Pyramids of Giza and the International Space Station

January 22, 2010

ISSand Pyramids

Photographer: Aymen Ibrahem
Summary Author: Aymen Ibrahem; Jim Foster; Stu Witmer

The photo above showing the Pyramid of Chephren (left) and the Great Pyramid of Cheops (right) was captured on January 4, 2010 from Giza, Egypt. On this clear, moonless evening, the International Space Station (ISS) was visible for two minutes before disappearing behind Cheops. It’s shown here gliding over Chephren. Cheops, also known as Kheops and the Great Pyramid of Giza, is the largest of the three pyramids found at Giza – 451 feet (138 m). Primarily constructed of huge limestone blocks quarried nearby, it’s the oldest of the Seven Wonders of the Ancient World and the only one of these ancient wonders that appears nearly the same now as when it was constructed approximately 4,550 years ago.
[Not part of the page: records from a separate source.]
-- ==== Sys2Proof/Machine/Catalog.lean ====
section
/-! DEFINITION. The register catalog: lookups, the admission check (spec/10_state.md R13), the shadow's reset values
(R11) and the default catalog (R27 to R29). Every address, bit position and default word of the default catalog is
general knowledge of the STPM3x family, not the source's (spec/93_implementation_defined.md G1; log 2, PRESUMED). The
meanings take the catalog from the configuration and rest on no literal of this file. -/

namespace Sys2Proof

/-- The register descriptor of that name (R13 item 2: names are unique). -/
def Config.reg? (c : Config) (r : RegName) : Option RegDesc := c.catalog.find? (fun x => x.name == r)

/-- The position of a register in the catalog; the catalog's length where the name is not in it. -/
def Config.regIx (c : Config) (r : RegName) : Nat := c.catalog.findIdx (fun x => x.name == r)

/-- Whether the name is in the catalog (R166). -/
def Config.hasReg (c : Config) (r : RegName) : Bool := (c.reg? r).isSome

/-- `fields(r)`, in field order (R90). -/
def Config.fieldsOf (c : Config) (r : RegName) : List FieldDesc := ((c.reg? r).map RegDesc.fields).getD []

/-- `addr(r)` (R110). -/
def Config.addr (c : Config) (r : RegName) : Byte := ((c.reg? r).map RegDesc.address).getD 0

/-- The default word of a register (R13). -/
def Config.powerOn (c : Config) (r : RegName) : Word := ((c.reg? r).map RegDesc.powerOn).getD 0

/-- The descriptor of a field of a register, where that register has a field of that name (R95). -/
def Config.field? (c : Config) (r : RegName) (f : FldName) : Option FieldDesc :=
  (c.fieldsOf r).find? (fun x => x.name == f)

/-- The position of a field in its register; the number of fields where the name is not among them. -/
def Config.fldIx (c : Config) (r : RegName) (f : FldName) : Nat := (c.fieldsOf r).findIdx (fun x => x.name == f)

/-- Whether the register is in the catalog with bank Control (R47). -/
def Config.isControl (c : Config) (r : RegName) : Bool := (c.reg? r).any (fun x => x.bank == .control)

/-- `ctrl`: the control registers in catalog order (R152). -/
def Config.ctrl (c : Config) : List RegName := (c.catalog.filter (fun x => x.bank == .control)).map RegDesc.name

/-- `covered(r)`: the bits of the word that some field covers (R16, R90). -/
def coveredBy (fs : List FieldDesc) : Word := fs.foldl (fun acc f => acc ||| Machine.span f.bits) 0

/-- The covered bits of a register (R90). -/
def Config.covered (c : Config) (r : RegName) : Word := coveredBy (c.fieldsOf r)

/-- The cells of one register as decoded from a word: `BF.DECODE` for each field, in field order (R91). -/
def decodeCells (fs : List FieldDesc) (w : Word) : List Word := fs.map (fun f => Machine.bfDecode f.bits w)

/-- The cells of a whole shadow file after reset: the decode of each register's default word (R11). -/
def Config.resetCells (c : Config) : List (List Word) := c.catalog.map (fun r => decodeCells r.fields r.powerOn)

/-- No name stands twice. -/
def allDistinct : List Byte → Bool
  | [] => true
  | x :: xs => !xs.contains x && allDistinct xs

/-- No two of the fields overlap (R13 item 3). -/
def noOverlap : List FieldDesc → Bool
  | [] => true
  | f :: fs => fs.all (fun g => Machine.span f.bits &&& Machine.span g.bits == 0) && noOverlap fs

/-- What R13 items 1 to 3 ask of one register, and the bound of item 4. -/
def RegDesc.ok (r : RegDesc) : Bool :=
  r.fields.all (fun f => Machine.fieldOk f.bits) && allDistinct (r.fields.map FieldDesc.name) && noOverlap r.fields
    && decide (r.address.toNat ≤ 0xFD)

/-- The named field stands in a register of that bank, with that width (R13 item 6). -/
def Config.hasField (c : Config) (b : Bank) (r : RegName) (f : FldName) (w : Nat) : Bool :=
  (c.reg? r).any (fun x => x.bank == b) && (c.field? r f).any (fun x => x.bits.width == w)

/-- The registers and fields the parameters name exist, in the right bank and with the right width (R13 item 6). -/
def Config.paramsOk (c : Config) : Bool :=
  c.hasField .control c.latchReg c.latchF1 1 && c.hasField .control c.latchReg c.latchF2 1
    && c.hasField .control c.uartReg c.crcEnF 1
    && c.hasField .control c.calV1.reg c.calV1.fld 12 && c.hasField .control c.calI1.reg c.calI1.fld 12
    && c.hasField .control c.calV2.reg c.calV2.fld 12 && c.hasField .control c.calI2.reg c.calI2.fld 12
    && c.hasField .data c.rms1.reg c.rms1.vFld 15 && c.hasField .data c.rms1.reg c.rms1.iFld 17
    && c.hasField .data c.rms2.reg c.rms2.vFld 15 && c.hasField .data c.rms2.reg c.rms2.iFld 17

/-- The catalog and the parameters are admitted (R13; `READ_DATA_BYTES` is 3 or 4 and `NDEV` at least 1, R8). -/
def Config.admitted (c : Config) : Bool :=
  c.catalog.all RegDesc.ok && allDistinct (c.catalog.map RegDesc.name) && allDistinct (c.catalog.map RegDesc.address)
    && c.catalog.all (fun r => c.catalog.all (fun s => r.address + 1 != s.address))
    && c.paramsOk && (c.readDataBytes == 3 || c.readDataBytes == 4) && decide (1 ≤ c.ndev)

/-! ### The numbers that stand for the default catalog's register names (log 3) -/

abbrev Reg.DSP_CR1 : RegName := 0
abbrev Reg.DSP_CR2 : RegName := 1
abbrev Reg.DSP_CR3 : RegName := 2
abbrev Reg.DSP_CR4 : RegName := 3
abbrev Reg.DSP_CR5 : RegName := 4
abbrev Reg.DSP_CR6 : RegName := 5
abbrev Reg.DSP_CR7 : RegName := 6
abbrev Reg.DSP_CR8 : RegName := 7
abbrev Reg.DSP_CR9 : RegName := 8
abbrev Reg.DSP_CR10 : RegName := 9
abbrev Reg.DSP_CR11 : RegName := 10
abbrev Reg.DSP_CR12 : RegName := 11
abbrev Reg.DFE_CR1 : RegName := 12
abbrev Reg.DFE_CR2 : RegName := 13
abbrev Reg.DSP_IRQ1 : RegName := 14
abbrev Reg.DSP_IRQ2 : RegName := 15
abbrev Reg.US_REG1 : RegName := 16
abbrev Reg.DSP_SR1 : RegName := 17
abbrev Reg.DSP_SR2 : RegName := 18
abbrev Reg.DSP_REG14 : RegName := 19
abbrev Reg.DSP_REG15 : RegName := 20

/-! ### The numbers that stand for the default catalog's field names (log 3) -/

abbrev Fld.CLRSS_TO1 : FldName := 0
abbrev Fld.ClearSS1 : FldName := 1
abbrev Fld.ENVREF1 : FldName := 2
abbrev Fld.TC1 : FldName := 3
abbrev Fld.AEM1 : FldName := 4
abbrev Fld.APM1 : FldName := 5
abbrev Fld.BHPFV1 : FldName := 6
abbrev Fld.BHPFC1 : FldName := 7
abbrev Fld.ROC1 : FldName := 8
abbrev Fld.BLPFV1 : FldName := 9
abbrev Fld.BLPFC1 : FldName := 10
abbrev Fld.LPW1 : FldName := 11
abbrev Fld.LPS1 : FldName := 12
abbrev Fld.LCS1 : FldName := 13
abbrev Fld.CLRSS_TO2 : FldName := 14
abbrev Fld.ClearSS2 : FldName := 15
abbrev Fld.ENVREF2 : FldName := 16
abbrev Fld.TC2 : FldName := 17
abbrev Fld.AEM2 : FldName := 18
abbrev Fld.APM2 : FldName := 19
abbrev Fld.BHPFV2 : FldName := 20
abbrev Fld.BHPFC2 : FldName := 21
abbrev Fld.ROC2 : FldName := 22
abbrev Fld.BLPFV2 : FldName := 23
abbrev Fld.BLPFC2 : FldName := 24
abbrev Fld.LPW2 : FldName := 25
abbrev Fld.LPS2 : FldName := 26
abbrev Fld.LCS2 : FldName := 27
abbrev Fld.SAG_TIME_THR : FldName := 28
abbrev Fld.ZCR_SEL : FldName := 29
abbrev Fld.ZCR_EN : FldName := 30
abbrev Fld.TMP_TOL : FldName := 31
abbrev Fld.TMP_EN : FldName := 32
abbrev Fld.SW_Reset : FldName := 33
abbrev Fld.SW_Latch1 : FldName := 34
abbrev Fld.SW_Latch2 : FldName := 35
abbrev Fld.SWAuto_Latch : FldName := 36
abbrev Fld.LED_OFF1 : FldName := 37
abbrev Fld.LED_OFF2 : FldName := 38
abbrev Fld.EN_CUM : FldName := 39
abbrev Fld.REF_FREQ : FldName := 40
abbrev Fld.PHC2 : FldName := 41
abbrev Fld.PHV2 : FldName := 42
abbrev Fld.PHC1 : FldName := 43
abbrev Fld.PHV1 : FldName := 44
abbrev Fld.CHV1 : FldName := 45
abbrev Fld.SWV_THR1 : FldName := 46
abbrev Fld.SAG_THR1 : FldName := 47
abbrev Fld.CHC1 : FldName := 48
abbrev Fld.SWC_THR1 : FldName := 49
abbrev Fld.CHV2 : FldName := 50
abbrev Fld.SWV_THR2 : FldName := 51
abbrev Fld.SAG_THR2 : FldName := 52
abbrev Fld.CHC2 : FldName := 53
abbrev Fld.SWC_THR2 : FldName := 54
abbrev Fld.AH_UP1 : FldName := 55
abbrev Fld.OFA1 : FldName := 56
abbrev Fld.OFAF1 : FldName := 57
abbrev Fld.AH_DOWN1 : FldName := 58
abbrev Fld.OFR1 : FldName := 59
abbrev Fld.OFS1 : FldName := 60
abbrev Fld.AH_UP2 : FldName := 61
abbrev Fld.OFA2 : FldName := 62
abbrev Fld.OFAF2 : FldName := 63
abbrev Fld.AH_DOWN2 : FldName := 64
abbrev Fld.OFR2 : FldName := 65
abbrev Fld.OFS2 : FldName := 66
abbrev Fld.enV1 : FldName := 67
abbrev Fld.enC1 : FldName := 68
abbrev Fld.GAIN1 : FldName := 69
abbrev Fld.enV2 : FldName := 70
abbrev Fld.enC2 : FldName := 71
abbrev Fld.GAIN2 : FldName := 72
abbrev Fld.B0 : FldName := 73
abbrev Fld.B1 : FldName := 74
abbrev Fld.B2 : FldName := 75
abbrev Fld.B3 : FldName := 76
abbrev Fld.B4 : FldName := 77
abbrev Fld.B5 : FldName := 78
abbrev Fld.B6 : FldName := 79
abbrev Fld.B7 : FldName := 80
abbrev Fld.B8 : FldName := 81
abbrev Fld.B9 : FldName := 82
abbrev Fld.B10 : FldName := 83
abbrev Fld.B11 : FldName := 84
abbrev Fld.B12 : FldName := 85
abbrev Fld.B13 : FldName := 86
abbrev Fld.B14 : FldName := 87
abbrev Fld.B15 : FldName := 88
abbrev Fld.B16 : FldName := 89
abbrev Fld.B17 : FldName := 90
abbrev Fld.B18 : FldName := 91
abbrev Fld.B19 : FldName := 92
abbrev Fld.B20 : FldName := 93
abbrev Fld.B21 : FldName := 94
abbrev Fld.B22 : FldName := 95
abbrev Fld.B23 : FldName := 96
abbrev Fld.B24 : FldName := 97
abbrev Fld.B25 : FldName := 98
abbrev Fld.B26 : FldName := 99
abbrev Fld.B27 : FldName := 100
abbrev Fld.B28 : FldName := 101
abbrev Fld.B29 : FldName := 102
abbrev Fld.B30 : FldName := 103
abbrev Fld.B31 : FldName := 104
abbrev Fld.CRC_POLY : FldName := 105
abbrev Fld.NOISE_EN : FldName := 106
abbrev Fld.BRK_ERR : FldName := 107
abbrev Fld.CRC_EN : FldName := 108
abbrev Fld.LSB_FIRST : FldName := 109
abbrev Fld.TIME_OUT : FldName := 110
abbrev Fld.V1_RMS : FldName := 111
abbrev Fld.C1_RMS : FldName := 112
abbrev Fld.V2_RMS : FldName := 113
abbrev Fld.C2_RMS : FldName := 114

/-! ### Field lists (R28, R29) -/

/-- 32 one-bit fields `B0` to `B31` of the IRQ and status registers (R28, R29). -/
def Catalog.flagFields : List FieldDesc :=
  [⟨Fld.B0, ⟨0, 1⟩⟩, ⟨Fld.B1, ⟨1, 1⟩⟩, ⟨Fld.B2, ⟨2, 1⟩⟩, ⟨Fld.B3, ⟨3, 1⟩⟩, ⟨Fld.B4, ⟨4, 1⟩⟩, ⟨Fld.B5, ⟨5, 1⟩⟩,
   ⟨Fld.B6, ⟨6, 1⟩⟩, ⟨Fld.B7, ⟨7, 1⟩⟩, ⟨Fld.B8, ⟨8, 1⟩⟩, ⟨Fld.B9, ⟨9, 1⟩⟩, ⟨Fld.B10, ⟨10, 1⟩⟩, ⟨Fld.B11, ⟨11, 1⟩⟩,
   ⟨Fld.B12, ⟨12, 1⟩⟩, ⟨Fld.B13, ⟨13, 1⟩⟩, ⟨Fld.B14, ⟨14, 1⟩⟩, ⟨Fld.B15, ⟨15, 1⟩⟩]
  ++
  [⟨Fld.B16, ⟨16, 1⟩⟩, ⟨Fld.B17, ⟨17, 1⟩⟩, ⟨Fld.B18, ⟨18, 1⟩⟩, ⟨Fld.B19, ⟨19, 1⟩⟩, ⟨Fld.B20, ⟨20, 1⟩⟩,
   ⟨Fld.B21, ⟨21, 1⟩⟩, ⟨Fld.B22, ⟨22, 1⟩⟩, ⟨Fld.B23, ⟨23, 1⟩⟩, ⟨Fld.B24, ⟨24, 1⟩⟩, ⟨Fld.B25, ⟨25, 1⟩⟩,
   ⟨Fld.B26, ⟨26, 1⟩⟩, ⟨Fld.B27, ⟨27, 1⟩⟩, ⟨Fld.B28, ⟨28, 1⟩⟩, ⟨Fld.B29, ⟨29, 1⟩⟩, ⟨Fld.B30, ⟨30, 1⟩⟩,
   ⟨Fld.B31, ⟨31, 1⟩⟩]

/-- Fields of DSP_CR1. -/
def Catalog.fields_DSP_CR1 : List FieldDesc :=
  [⟨Fld.CLRSS_TO1, ⟨0, 4⟩⟩, ⟨Fld.ClearSS1, ⟨4, 1⟩⟩, ⟨Fld.ENVREF1, ⟨5, 1⟩⟩, ⟨Fld.TC1, ⟨6, 3⟩⟩, ⟨Fld.AEM1, ⟨17, 1⟩⟩,
   ⟨Fld.APM1, ⟨18, 1⟩⟩, ⟨Fld.BHPFV1, ⟨19, 1⟩⟩, ⟨Fld.BHPFC1, ⟨20, 1⟩⟩, ⟨Fld.ROC1, ⟨21, 1⟩⟩, ⟨Fld.BLPFV1, ⟨22, 1⟩⟩,
   ⟨Fld.BLPFC1, ⟨23, 1⟩⟩, ⟨Fld.LPW1, ⟨24, 4⟩⟩, ⟨Fld.LPS1, ⟨28, 2⟩⟩, ⟨Fld.LCS1, ⟨30, 2⟩⟩]

/-- Fields of DSP_CR2. -/
def Catalog.fields_DSP_CR2 : List FieldDesc :=
  [⟨Fld.CLRSS_TO2, ⟨0, 4⟩⟩, ⟨Fld.ClearSS2, ⟨4, 1⟩⟩, ⟨Fld.ENVREF2, ⟨5, 1⟩⟩, ⟨Fld.TC2, ⟨6, 3⟩⟩, ⟨Fld.AEM2, ⟨17, 1⟩⟩,
   ⟨Fld.APM2, ⟨18, 1⟩⟩, ⟨Fld.BHPFV2, ⟨19, 1⟩⟩, ⟨Fld.BHPFC2, ⟨20, 1⟩⟩, ⟨Fld.ROC2, ⟨21, 1⟩⟩, ⟨Fld.BLPFV2, ⟨22, 1⟩⟩,
   ⟨Fld.BLPFC2, ⟨23, 1⟩⟩, ⟨Fld.LPW2, ⟨24, 4⟩⟩, ⟨Fld.LPS2, ⟨28, 2⟩⟩, ⟨Fld.LCS2, ⟨30, 2⟩⟩]

/-- Fields of DSP_CR3. -/
def Catalog.fields_DSP_CR3 : List FieldDesc :=
  [⟨Fld.SAG_TIME_THR, ⟨0, 14⟩⟩, ⟨Fld.ZCR_SEL, ⟨14, 2⟩⟩, ⟨Fld.ZCR_EN, ⟨16, 1⟩⟩, ⟨Fld.TMP_TOL, ⟨17, 2⟩⟩,
   ⟨Fld.TMP_EN, ⟨19, 1⟩⟩, ⟨Fld.SW_Reset, ⟨20, 1⟩⟩, ⟨Fld.SW_Latch1, ⟨21, 1⟩⟩, ⟨Fld.SW_Latch2, ⟨22, 1⟩⟩,
   ⟨Fld.SWAuto_Latch, ⟨23, 1⟩⟩, ⟨Fld.LED_OFF1, ⟨24, 1⟩⟩, ⟨Fld.LED_OFF2, ⟨25, 1⟩⟩, ⟨Fld.EN_CUM, ⟨26, 1⟩⟩,
   ⟨Fld.REF_FREQ, ⟨27, 1⟩⟩]

/-- Fields of DSP_CR4. -/
def Catalog.fields_DSP_CR4 : List FieldDesc :=
  [⟨Fld.PHC2, ⟨0, 10⟩⟩, ⟨Fld.PHV2, ⟨10, 2⟩⟩, ⟨Fld.PHC1, ⟨12, 10⟩⟩, ⟨Fld.PHV1, ⟨22, 2⟩⟩]

/-- Fields of DSP_CR5. -/
def Catalog.fields_DSP_CR5 : List FieldDesc :=
  [⟨Fld.CHV1, ⟨0, 12⟩⟩, ⟨Fld.SWV_THR1, ⟨12, 10⟩⟩, ⟨Fld.SAG_THR1, ⟨22, 10⟩⟩]

/-- Fields of DSP_CR6. -/
def Catalog.fields_DSP_CR6 : List FieldDesc :=
  [⟨Fld.CHC1, ⟨0, 12⟩⟩, ⟨Fld.SWC_THR1, ⟨12, 10⟩⟩]

/-- Fields of DSP_CR7. -/
def Catalog.fields_DSP_CR7 : List FieldDesc :=
  [⟨Fld.CHV2, ⟨0, 12⟩⟩, ⟨Fld.SWV_THR2, ⟨12, 10⟩⟩, ⟨Fld.SAG_THR2, ⟨22, 10⟩⟩]

/-- Fields of DSP_CR8. -/
def Catalog.fields_DSP_CR8 : List FieldDesc :=
  [⟨Fld.CHC2, ⟨0, 12⟩⟩, ⟨Fld.SWC_THR2, ⟨12, 10⟩⟩]

/-- Fields of DSP_CR9. -/
def Catalog.fields_DSP_CR9 : List FieldDesc :=
  [⟨Fld.AH_UP1, ⟨0, 12⟩⟩, ⟨Fld.OFA1, ⟨12, 10⟩⟩, ⟨Fld.OFAF1, ⟨22, 10⟩⟩]

/-- Fields of DSP_CR10. -/
def Catalog.fields_DSP_CR10 : List FieldDesc :=
  [⟨Fld.AH_DOWN1, ⟨0, 12⟩⟩, ⟨Fld.OFR1, ⟨12, 10⟩⟩, ⟨Fld.OFS1, ⟨22, 10⟩⟩]

/-- Fields of DSP_CR11. -/
def Catalog.fields_DSP_CR11 : List FieldDesc :=
  [⟨Fld.AH_UP2, ⟨0, 12⟩⟩, ⟨Fld.OFA2, ⟨12, 10⟩⟩, ⟨Fld.OFAF2, ⟨22, 10⟩⟩]

/-- Fields of DSP_CR12. -/
def Catalog.fields_DSP_CR12 : List FieldDesc :=
  [⟨Fld.AH_DOWN2, ⟨0, 12⟩⟩, ⟨Fld.OFR2, ⟨12, 10⟩⟩, ⟨Fld.OFS2, ⟨22, 10⟩⟩]

/-- Fields of DFE_CR1. -/
def Catalog.fields_DFE_CR1 : List FieldDesc :=
  [⟨Fld.enV1, ⟨0, 1⟩⟩, ⟨Fld.enC1, ⟨16, 1⟩⟩, ⟨Fld.GAIN1, ⟨26, 2⟩⟩]

/-- Fields of DFE_CR2. -/
def Catalog.fields_DFE_CR2 : List FieldDesc :=
  [⟨Fld.enV2, ⟨0, 1⟩⟩, ⟨Fld.enC2, ⟨16, 1⟩⟩, ⟨Fld.GAIN2, ⟨26, 2⟩⟩]

/-- Fields of US_REG1. -/
def Catalog.fields_US_REG1 : List FieldDesc :=
  [⟨Fld.CRC_POLY, ⟨0, 8⟩⟩, ⟨Fld.NOISE_EN, ⟨8, 1⟩⟩, ⟨Fld.BRK_ERR, ⟨9, 1⟩⟩, ⟨Fld.CRC_EN, ⟨14, 1⟩⟩,
   ⟨Fld.LSB_FIRST, ⟨15, 1⟩⟩, ⟨Fld.TIME_OUT, ⟨16, 8⟩⟩]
Laser slides are shown nightly at Giza featuring portraits of ancient Egyptian monarchs, renditions of the Sphinx, and religious scenes. On the scene above, a priest dressed up as Anubis, the jackal-headed god, who was one of the gods of the Underworld, mummifies the corps of a deceased. Note that the brightest stars of Cygnus the Swan (also known as the Northern Cross) can be detected over the Great Pyramid. Photo taken at 6:45 p.m. EET.